GCS Deep Storage Config

deepStorageType = google

These configs shadow the Google Cloud Storage Extension docs. The environment variable GOOGLE_APPLICATION_CREDENTIALS must be set to write segments to GCS.

KeyDescriptionRequiredDefault
google.bucketThe GCS bucket to write segments toYes
google.prefixThe base key to prefix segments with when writing to GCSYes
google.maxListingLengthThe maximum number of input files matching a prefix to retrieve or delete in one callNo1024

Azure Deep Storage Config

deepStorageType = azure

Writing data to Azure deep storage is currently experimental. It should work but is untested.
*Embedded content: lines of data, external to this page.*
-- ==== Sys2Proof/Machine/HostProgram.lean ====
section
/-! DEFINITION. The host's side of a program: the assembler syntax (30_encoding R100), the host operations WR, RD and WAIT
(R101), the pseudo-instructions (R102), and a host that carries them out on the machine by `step` (log 12). No claim about
the block needs this file; it writes the spec's programs down. -/

namespace Sys2Proof.Machine

/-! ### The assembler (R100) -/

/-- Why the assembler refuses a line. -/
inductive AsmError where
  | unknownMnemonic | operandMissing | operandNotTaken | operandAbove255
  deriving DecidableEq, Repr

/-- The mnemonics that take an operand (R100). -/
def indexedMnemonics : List (String × (Nat → Instr)) :=
  [("ENCODE", fun n => .encode n false), ("ENCODE.C", fun n => .encode n true), ("DECODE", .decode),
   ("CSCOMP", .cscomp), ("CSINS", .csins), ("CSVAL", .csval), ("CNTRD", .cntrd), ("CNTWR", .cntwr),
   ("CNTNXT", .cntnxt), ("LSTEP", .lstep), ("LRST", .lrst)]

/-- The mnemonics that take none (R100). -/
def plainMnemonics : List (String × Instr) :=
  [("NOP", .nop), ("LOOKUP", .lookup), ("VCLR", .vclr), ("LOCK", .lock)]

/-- "An assembler refuses an operand above 255. It refuses an operand on a mnemonic that takes none" (R100). An index at or
above NMSG or NCHAN is not refused. -/
def assemble (mnemonic : String) (operand : Option Nat) : Except AsmError Word :=
  match indexedMnemonics.lookup mnemonic, plainMnemonics.lookup mnemonic, operand with
  | some mk, _, some n => if operandOk n then .ok (encode (mk n)) else .error .operandAbove255
  | some _, _, none => .error .operandMissing
  | none, some i, none => .ok (encode i)
  | none, some _, some _ => .error .operandNotTaken
  | none, none, _ => .error .unknownMnemonic

/-! ### Host operations (R101) and pseudo-instructions (R102) -/

/-- A host operation. -/
inductive HostOp where
  /-- `WR off, v`. -/
  | wr (off : BitVec 16) (v : Word)
  /-- `RD off`. -/
  | rd (off : BitVec 16)
  /-- `RD src -> n` and then `WR dst, n`. -/
  | copy (src dst : BitVec 16)
  /-- `WAIT`: read `STATUS` until `BUSY` is 0. -/
  | wait
  /-- `DO x` if `MSG[m].CNT_EN = 1`: the condition of `INGEST` (R102). -/
  | doIfCounter (m : Nat) (x : Instr)
  deriving DecidableEq, Repr

/-- `DO x`: `WR 0x010, enc(x)` then `WAIT`. -/
def doCommand (i : Instr) : List HostOp := [.wr 0x010 (encode i), .wait]

/-- `ASSEMBLE m`. -/
def assembleFrame (m : Nat) : List HostOp := doCommand (.encode m true) ++ doCommand (.csins m)

/-- `INGEST m`: `CNTRD` is issued only for a message with a counter. -/
def ingest (m : Nat) : List HostOp :=
  doCommand (.decode m) ++ doCommand (.csval m) ++ [.doIfCounter m (.cntrd m)]

/-- `BUMP m`. -/
def bump (m : Nat) : List HostOp := doCommand (.cntnxt m) ++ [.copy 0x018 0x024] ++ doCommand (.cntwr m)

/-- `TICK c, d, me, dr, vf`. -/
def tickOps (c : Nat) (d me dr vf : Word) : List HostOp :=
  [.wr 0x024 d, .wr 0x028 me, .wr 0x02C dr, .wr 0x030 vf] ++ doCommand (.lstep c)

/-! ### A host that carries them out -/

/-- Go on from a next state; a fault or a refusal ends the run. -/
def onNext (r : Result) (f : State → Result) : Result :=
  match r with
  | .next s => f s
  | .fault e => .fault e
  | .refused e => .refused e

/-- The host makes one access: steps until it is served. The block may complete its command in the first of two steps. -/
def perform (e : HostEvent) (s : State) : Result :=
  onNext (step { s with host := [e] }) fun s' => if s'.host = [] then .next s' else step s'

/-- Poll `STATUS` at most `n` times, until bit 0 of the value read is 0. -/
def poll : Nat → State → Result
  | 0, s => .next s
  | n + 1, s =>
    onNext (perform (.read 4 0x00C) s) fun s' =>
      match s'.reply with
      | .data v => if v.getLsbD 0 then poll n s' else .next s'
      | _ => .next s'

/-- One host operation. A command with `wait` steps to go is seen complete at the poll after them, so `WAIT` ends. -/
def hostOp (op : HostOp) (s : State) : Result :=
  match op with
  | .wr off v => perform (.write 4 off v) s
  | .rd off => perform (.read 4 off) s
  | .copy src dst =>
    onNext (perform (.read 4 src) s) fun s' =>
      match s'.reply with
      | .data v => perform (.write 4 dst v) s'
      | _ => .next s'
  | .wait => poll (s.wait + 1) s
  | .doIfCounter m x =>
    if (s.msg m).cntEn then onNext (perform (.write 4 0x010 (encode x)) s) fun s' => poll (s'.wait + 1) s' else .next s

/-- A host program, in order. -/
def runHost : List HostOp → State → Result
  | [], s => .next s
  | op :: ops, s => onNext (hostOp op s) (runHost ops)

end Sys2Proof.Machine
end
If you use this connector to write segments to Azure, please update this documentation.

KeyDescriptionRequiredDefault
azure.accountThe Azure Storage account name to useYes
azure.keyThe key for the Azure Storage account usedYes
azure.containerThe Azure Storage container nameYes
azure.maxTriesThe number of tries before failing an Azure operationNo3
azure.protocolThe communication protocol to use when interacting with Azure StorageNohttps
azure.prefixThe string to prepend to all segment blob names written to Azure StorageNo""
azure.maxListingLengthThe maximum number of input files matching a prefix to retrieve or delete in one callNo1024

Custom Deep Storage Implementations

The Spark-Druid extension includes support for writing segments to the above deep storage options. If you want to write to a different deep storage option or use a different implementation for one of the options above, you can implement and register a plugin with the SegmentWriterRegistry. Any properties specified in the options map specified in the write() call will be passed along to the plugin functions.